Given an array of integers nums sorted in ascending order,
find the starting and ending position of a given
target value.
Your algorithm’s runtime complexity must be in the order of O(log n).
If the target is not found in the array, return [-1, -1].
Example 1:
Input: nums = [5,7,7,8,8,10], target = 8
Output: [3,4]Example 2:
Input: nums = [5,7,7,8,8,10], target = 6
Output: [-1,-1]Implement two variations of binary search to get the first and last matching positions.
They are basically the same as simple binary search except when we got the match, we mark the index and keep moving forward.

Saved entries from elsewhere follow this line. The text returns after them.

-- ==== Sys2Proof/Laws/HostWrapper.lean ====
section
/-! SUPPORT. What the host program accepts from the core, and the length of what it returns. -/

namespace Sys2Proof.Machine

/-- An accepted response is OK and exactly the expected number of bytes. -/
theorem okResult_eq_some {n : Nat} {r : Frame} {out : List Byte} :
    okResult n r = some out ↔ r = statusCode .ok :: out ∧ out.length = n := by
  cases r with
  | nil => simp [okResult]
  | cons status result =>
    simp only [okResult, Option.ite_none_right_eq_some, Option.some.injEq, List.cons.injEq]
    constructor
    · rintro ⟨⟨hs, hl⟩, rfl⟩
      exact ⟨⟨hs, rfl⟩, hl⟩
    · rintro ⟨⟨hs, rfl⟩, hl⟩
      exact ⟨⟨hs, hl⟩, rfl⟩

/-- Whatever the channels hold, blocks that come back come back whole: one result per block sent
(spec/47_host_wrapper.md R203, R205). -/
theorem sendBlocks_length {o : Op} {bs : List (List Byte)} {s t : State} {out : List Byte}
    (h : sendBlocks o bs s = (.ok out, t)) : out.length = bs.length * o.row.result := by
  induction bs generalizing s out with
  | nil => cases h; simp
  | cons b bs ih =>
    unfold sendBlocks at h
    split at h
    · cases h
    · split at h
      · cases h
      · next c hc =>
        split at h
        · next rest u hrest =>
          cases h
          rw [List.length_append, (okResult_eq_some.mp hc).2, ih hrest, List.length_cons, Nat.succ_mul,
            Nat.add_comm]
        · cases h

end Sys2Proof.Machine
end

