-- ==== Sys2Proof/Laws/PerInstr.lean ====
section
/-! SUPPORT. Facts about every command as syntax, one lemma per constructor. -/

namespace Sys2Proof.Laws

/-- The encoding of a command is as long as its format says (spec/30_encoding.md R71, R74). -/
def FrameLength.Statement (i : Instr) : Prop := (encode i).length = i.op.row.payload + 1

theorem FrameLength.nop : FrameLength.Statement .nop := rfl

theorem FrameLength.status : FrameLength.Statement .status := rfl

theorem FrameLength.clear : FrameLength.Statement .clear := rfl

theorem FrameLength.xtime (a : Byte) : FrameLength.Statement (.xtime a) := rfl

theorem FrameLength.gfmul (a b : Byte) : FrameLength.Statement (.gfmul a b) := rfl

theorem FrameLength.subbyte (a : Byte) : FrameLength.Statement (.subbyte a) := rfl

theorem FrameLength.invsubbyte (a : Byte) : FrameLength.Statement (.invsubbyte a) := rfl

theorem FrameLength.expandkey (key : Block) : FrameLength.Statement (.expandkey key) := by
  simp [FrameLength.Statement, encode, Instr.payload, Machine.blockBytes, Instr.op, Op.row]

theorem FrameLength.rdrk (k : Byte) : FrameLength.Statement (.rdrk k) := rfl

theorem FrameLength.rotword (w : Word) : FrameLength.Statement (.rotword w) := rfl

theorem FrameLength.subword (w : Word) : FrameLength.Statement (.subword w) := rfl

theorem FrameLength.ldstate (block : Block) : FrameLength.Statement (.ldstate block) := by
  simp [FrameLength.Statement, encode, Instr.payload, Machine.blockBytes, Instr.op, Op.row]

theorem FrameLength.rdstate : FrameLength.Statement .rdstate := rfl

theorem FrameLength.subbytes : FrameLength.Statement .subbytes := rfl

theorem FrameLength.invsubbytes : FrameLength.Statement .invsubbytes := rfl

theorem FrameLength.shiftrows : FrameLength.Statement .shiftrows := rfl

theorem FrameLength.invshiftrows : FrameLength.Statement .invshiftrows := rfl

theorem FrameLength.mixcolumns : FrameLength.Statement .mixcolumns := rfl

theorem FrameLength.invmixcolumns : FrameLength.Statement .invmixcolumns := rfl

theorem FrameLength.addroundkey (k : BitVec 4) : FrameLength.Statement (.addroundkey k) := rfl

theorem FrameLength.encrypt (block : Block) : FrameLength.Statement (.encrypt block) := by
  simp [FrameLength.Statement, encode, Instr.payload, Machine.blockBytes, Instr.op, Op.row]

theorem FrameLength.decrypt (block : Block) : FrameLength.Statement (.decrypt block) := by
  simp [FrameLength.Statement, encode, Instr.payload, Machine.blockBytes, Instr.op, Op.row]

end Sys2Proof.Laws
end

If we want to get the first, we dump the right half. Vice versa.
/**
* @param {number[]} nums
* @param {number} target
* @return {number[]}
*/
let searchRange = function(nums, target) {
let s = 0
let e = nums.length - 1
const first = searchFirst(nums, target, 0, nums.length - 1)
if (first === -1) {
return [-1, -1]
}
return [first, searchLast(nums, target, first, nums.length - 1)]
};
function searchFirst (nums, target, s, e) {
let result = -1
while (s <= e) {
const p = (s + e) / 2 | 0
const diff = nums[p] - target
if (diff === 0) {
result = p
e = p - 1
} else if (diff > 0) {
e = p - 1
} else {
s = s + 1
}
}
return result
};
function searchLast (nums, target, s, e) {
let result = -1
while (s <= e) {
const p = (s + e) / 2 | 0
const diff = nums[p] - target
if (diff === 0) {
result = p
s = p + 1
} else if (diff > 0) {
e = p - 1
} else {
s = s + 1
}
}
return result
};